[STUDY MATERIAL — start]
/-! Decoding: words written out from R57, R59, R61, field by field: RSV (20 bits), DEC (4), OPC (8) -/

theorem test_decode_envDetect :
    decodesTo ⟨0b00000000000000000000_0011_00010000#32, 24, 0, 0⟩ (.envDetect 3 24) = true := by decide
theorem test_decode_lpfReset :
    decodesTo ⟨0b00000000000000000000_0000_00100000#32, 0, 0, 0⟩ .lpfReset = true := by decide
theorem test_decode_lpfFilter :
    decodesTo ⟨0b00000000000000000000_0000_00100001#32, 4, 0, 0⟩ (.lpfFilter 4) = true := by decide
theorem test_decode_fmReset :
    decodesTo ⟨0b00000000000000000000_0000_00110000#32, 0, 0, 0⟩ .fmReset = true := by decide
theorem test_decode_fmDemod :
    decodesTo ⟨0b00000000000000000000_0000_00110001#32, 0xFFFFFFFF, 0, 0⟩ (.fmDemod 4294967295) = true := by decide
theorem test_decode_crcCompute :
    decodesTo ⟨0b00000000000000000000_0000_01000000#32, 1, 9, 0x00011D0F⟩ (.crcCompute 1 9 0x1D0F) = true := by decide
theorem test_decode_crcVerify :
    decodesTo ⟨0b00000000000000000000_0000_01000001#32, 9, 2, 5⟩ (.crcVerify 9 2) = true := by decide
theorem test_decode_frameDecode :
    decodesTo ⟨0b00000000000000000000_0000_01010000#32, 0x188, 0, 0⟩ (.frameDecode 392) = true := by decide
theorem test_decode_frameParse :
    decodesTo ⟨0b00000000000000000000_0000_01010001#32, 0x26, 0, 0⟩ (.frameParse 38) = true := by decide

/-- R60 and section 2: the three illegal cases. -/
theorem test_decode_illegal : refusedAs ⟨0x00000121, 0, 0, 0⟩ .decimationField = true ∧
    refusedAs ⟨0x00001010, 0, 0, 0⟩ .reservedBits = true ∧ refusedAs ⟨0x00000011, 0, 0, 0⟩ .unknownOpcode = true ∧
    refusedAs ⟨0x00000000, 0, 0, 0⟩ .unknownOpcode = true ∧ refusedAs ⟨0xFFFFFFFF, 0, 0, 0⟩ .reservedBits = true := by
  decide

/-- The table's numbering: ARG0 in bits 63..32. -/
theorem test_decodeTableWord : decodeTableWord 64 0x00000004_00000021 = some (.lpfFilter 4) ∧
    decodeTableWord 32 0x00000021 = some (.lpfFilter 0) ∧ decodeTableWord 32 0x00000121 = none := by decide

/-! One step of each command, results from 95_test_vectors.md -/

/-- Section 3: decimation by 2, the pairs at odd positions not read. -/
theorem test_envDetect_decimates : nextIs (exec (.envDetect 1 8) (iqState
    [0x00, 0x00, 0x09, 0x09, 0xFF, 0xFF, 0x09, 0x09, 0x7F, 0x7F, 0x09, 0x09, 0x40, 0xC8, 0x09, 0x09]))
    (fun t => decide (t.envOut = memOf [32258, 32768, 0, 9298] ∧ t.status = 1)) = true := by decide +kernel

/-- Section 3: IQ_IN[1] unwritten. -/
theorem test_envDetect_unwritten : nextIs (exec (.envDetect 0 1) (iqState [0x00]))
    (fun t => decide (t.fault = 0x00001006 ∧ t.status = 0xF ∧ t.envOut = [])) = true := by decide +kernel

/-- Rule R75's example. -/
theorem test_lpfReset_zeroes : nextIs (exec .lpfReset (lpfState ⟨1, 1, 1⟩ 7 8 []))
    (fun t => decide (t.lpfXp = 0 ∧ t.lpfYp = 0 ∧ t.lpfValid = true ∧ t.status = 1)) = true := by decide +kernel

/-- Section 4: the kernel's 65533 is stored as -3. -/
theorem test_lpfFilter_wraps : nextIs (exec (.lpfFilter 2) (lpfState ⟨32767, 32767, 32767⟩ 0 0 [65535, 65535]))
    (fun t => decide (t.lpfOut = memOf [-3, -9] ∧ t.lpfXp = 65535 ∧ t.lpfYp = -9)) = true := by decide +kernel

/-- Section 4: OVERFLOW at sample 2, nothing committed. -/
theorem test_lpfFilter_overflows :
    nextIs (exec (.lpfFilter 3) (lpfState ⟨32767, 32767, 32767⟩ 0 0 [16384, 65535, 65535]))
    (fun t => decide (t.fault = 0x00002107 ∧ t.lpfOut = [] ∧ t.lpfXp = 0)) = true := by decide +kernel

/-- Rule R84's example. -/
theorem test_fmReset_zeroes : nextIs (exec .fmReset ref)
    (fun t => decide (t.fmHist = ⟨0, 0, 0, 0, 0⟩ ∧ t.fmValid = true ∧ t.status = 1)) = true := by decide +kernel

/-- Section 5: three pairs, the leak term in use. -/
theorem test_fmDemod_three_pairs : nextIs (exec (.fmDemod 3) (fmState [0xE4, 0x80, 0x80, 0xE4, 0xE4, 0x80]))
    (fun t => decide (t.fmOut = memOf [0, 1367, 987] ∧ t.fmHist = ⟨100, 0, -10000, -10039, 987⟩)) = true := by
  decide +kernel

/-- Section 5: the minimum of the proxy, a negative output. -/
theorem test_fmDemod_minimum : nextIs (exec (.fmDemod 2) (fmState [0x00, 0x00, 0x00, 0xFF]))
    (fun t => decide (t.fmOut = memOf [0, -4463] ∧ t.fmHist = ⟨-128, 127, -32640, -32640, -4463⟩)) = true := by
  decide +kernel

/-- Section 6: CRC-16 of the nine digits from 0xFFFF. -/
theorem test_crcCompute_digits : nextIs (exec (.crcCompute 0 9 0xFFFF) (frameState digits))
    (fun t => decide (t.result = 0x000029B1 ∧ t.status = 1)) = true := by decide +kernel

/-- Section 6: the empty payload. -/
theorem test_crcCompute_empty : nextIs (exec (.crcCompute 0 0 0xBEEF) (frameState digits))
    (fun t => decide (t.result = 0x0000BEEF)) = true := by decide +kernel

/-- Section 6: the match at index 3. -/
theorem test_crcVerify_match : nextIs (exec (.crcVerify 0 11) (frameState (digits ++ [0xED, 0xEB])))
    (fun t => decide (t.crcIdx = 3 ∧ t.result = 0x00001234)) = true := by decide +kernel

/-- Section 6: no match is no fault. -/
theorem test_crcVerify_nomatch : nextIs (exec (.crcVerify 0 11) (frameState (digits ++ [0x00, 0x00])))
    (fun t => decide (t.crcIdx = 0xFF ∧ t.result = 0xFFFFFFFF ∧ t.status = 1)) = true := by decide +kernel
[STUDY MATERIAL — finish]
**REQUIRED ACTION:**
The data given above must be transcribed exactly and completely.

**ANSWER BELOW:**
/-! Decoding: words written out from R57, R59, R61, field by field: RSV (20 bits), DEC (4), OPC (8) -/

theorem test_decode_envDetect :
    decodesTo ⟨0b00000000000000000000_0011_00010000#32, 24, 0, 0⟩ (.envDetect 3 24) = true := by decide
theorem test_decode_lpfReset :
    decodesTo ⟨0b00000000000000000000_0000_00100000#32, 0, 0, 0⟩ .lpfReset = true := by decide
theorem test_decode_lpfFilter :
    decodesTo ⟨0b00000000000000000000_0000_00100001#32, 4, 0, 0⟩ (.lpfFilter 4) = true := by decide
theorem test_decode_fmReset :
    decodesTo ⟨0b00000000000000000000_0000_00110000#32, 0, 0, 0⟩ .fmReset = true := by decide
theorem test_decode_fmDemod :
    decodesTo ⟨0b00000000000000000000_0000_00110001#32, 0xFFFFFFFF, 0, 0⟩ (.fmDemod 4294967295) = true := by decide
theorem test_decode_crcCompute :
    decodesTo ⟨0b00000000000000000000_0000_01000000#32, 1, 9, 0x00011D0F⟩ (.crcCompute 1 9 0x1D0F) = true := by decide
theorem test_decode_crcVerify :
    decodesTo ⟨0b00000000000000000000_0000_01000001#32, 9, 2, 5⟩ (.crcVerify 9 2) = true := by decide
theorem test_decode_frameDecode :
    decodesTo ⟨0b00000000000000000000_0000_01010000#32, 0x188, 0, 0⟩ (.frameDecode 392) = true := by decide
theorem test_decode_frameParse :
    decodesTo ⟨0b00000000000000000000_0000_01010001#32, 0x26, 0, 0⟩ (.frameParse 38) = true := by decide

/-- R60 and section 2: the three illegal cases. -/
theorem test_decode_illegal : refusedAs ⟨0x00000121, 0, 0, 0⟩ .decimationField = true ∧
    refusedAs ⟨0x00001010, 0, 0, 0⟩ .reservedBits = true ∧ refusedAs ⟨0x00000011, 0, 0, 0⟩ .unknownOpcode = true ∧
    refusedAs ⟨0x00000000, 0, 0, 0⟩ .unknownOpcode = true ∧ refusedAs ⟨0xFFFFFFFF, 0, 0, 0⟩ .reservedBits = true := by
  decide

/-- The table's numbering: ARG0 in bits 63..32. -/
theorem test_decodeTableWord : decodeTableWord 64 0x00000004_00000021 = some (.lpfFilter 4) ∧
    decodeTableWord 32 0x00000021 = some (.lpfFilter 0) ∧ decodeTableWord 32 0x00000121 = none := by decide

/-! One step of each command, results from 95_test_vectors.md -/

/-- Section 3: decimation by 2, the pairs at odd positions not read. -/
theorem test_envDetect_decimates : nextIs (exec (.envDetect 1 8) (iqState
    [0x00, 0x00, 0x09, 0x09, 0xFF, 0xFF, 0x09, 0x09, 0x7F, 0x7F, 0x09, 0x09, 0x40, 0xC8, 0x09, 0x09]))
    (fun t => decide (t.envOut = memOf [32258, 32768, 0, 9298] ∧ t.status = 1)) = true := by decide +kernel

/-- Section 3: IQ_IN[1] unwritten. -/
theorem test_envDetect_unwritten : nextIs (exec (.envDetect 0 1) (iqState [0x00]))
    (fun t => decide (t.fault = 0x00001006 ∧ t.status = 0xF ∧ t.envOut = [])) = true := by decide +kernel

/-- Rule R75's example. -/
theorem test_lpfReset_zeroes : nextIs (exec .lpfReset (lpfState ⟨1, 1, 1⟩ 7 8 []))
    (fun t => decide (t.lpfXp = 0 ∧ t.lpfYp = 0 ∧ t.lpfValid = true ∧ t.status = 1)) = true := by decide +kernel

/-- Section 4: the kernel's 65533 is stored as -3. -/
theorem test_lpfFilter_wraps : nextIs (exec (.lpfFilter 2) (lpfState ⟨32767, 32767, 32767⟩ 0 0 [65535, 65535]))
    (fun t => decide (t.lpfOut = memOf [-3, -9] ∧ t.lpfXp = 65535 ∧ t.lpfYp = -9)) = true := by decide +kernel

/-- Section 4: OVERFLOW at sample 2, nothing committed. -/
theorem test_lpfFilter_overflows :
    nextIs (exec (.lpfFilter 3) (lpfState ⟨32767, 32767, 32767⟩ 0 0 [16384, 65535, 65535]))
    (fun t => decide (t.fault = 0x00002107 ∧ t.lpfOut = [] ∧ t.lpfXp = 0)) = true := by decide +kernel

/-- Rule R84's example. -/
theorem test_fmReset_zeroes : nextIs (exec .fmReset ref)
    (fun t => decide (t.fmHist = ⟨0, 0, 0, 0, 0⟩ ∧ t.fmValid = true ∧ t.status = 1)) = true := by decide +kernel

/-- Section 5: three pairs, the leak term in use. -/
theorem test_fmDemod_three_pairs : nextIs (exec (.fmDemod 3) (fmState [0xE4, 0x80, 0x80, 0xE4, 0xE4, 0x80]))
    (fun t => decide (t.fmOut = memOf [0, 1367, 987] ∧ t.fmHist = ⟨100, 0, -10000, -10039, 987⟩)) = true := by
  decide +kernel

/-- Section 5: the minimum of the proxy, a negative output. -/
theorem test_fmDemod_minimum : nextIs (exec (.fmDemod 2) (fmState [0x00, 0x00, 0x00, 0xFF]))
    (fun t => decide (t.fmOut = memOf [0, -4463] ∧ t.fmHist = ⟨-128, 127, -32640, -32640, -4463⟩)) = true := by
  decide +kernel

/-- Section 6: CRC-16 of the nine digits from 0xFFFF. -/
theorem test_crcCompute_digits : nextIs (exec (.crcCompute 0 9 0xFFFF) (frameState digits))
    (fun t => decide (t.result = 0x000029B1 ∧ t.status = 1)) = true := by decide +kernel

/-- Section 6: the empty payload. -/
theorem test_crcCompute_empty : nextIs (exec (.crcCompute 0 0 0xBEEF) (frameState digits))
    (fun t => decide (t.result = 0x0000BEEF)) = true := by decide +kernel

/-- Section 6: the match at index 3. -/
theorem test_crcVerify_match : nextIs (exec (.crcVerify 0 11) (frameState (digits ++ [0xED, 0xEB])))
    (fun t => decide (t.crcIdx = 3 ∧ t.result = 0x00001234)) = true := by decide +kernel

/-- Section 6: no match is no fault. -/
theorem test_crcVerify_nomatch : nextIs (exec (.crcVerify 0 11) (frameState (digits ++ [0x00, 0x00])))
    (fun t => decide (t.crcIdx = 0xFF ∧ t.result = 0xFFFFFFFF ∧ t.status = 1)) = true := by decide +kernel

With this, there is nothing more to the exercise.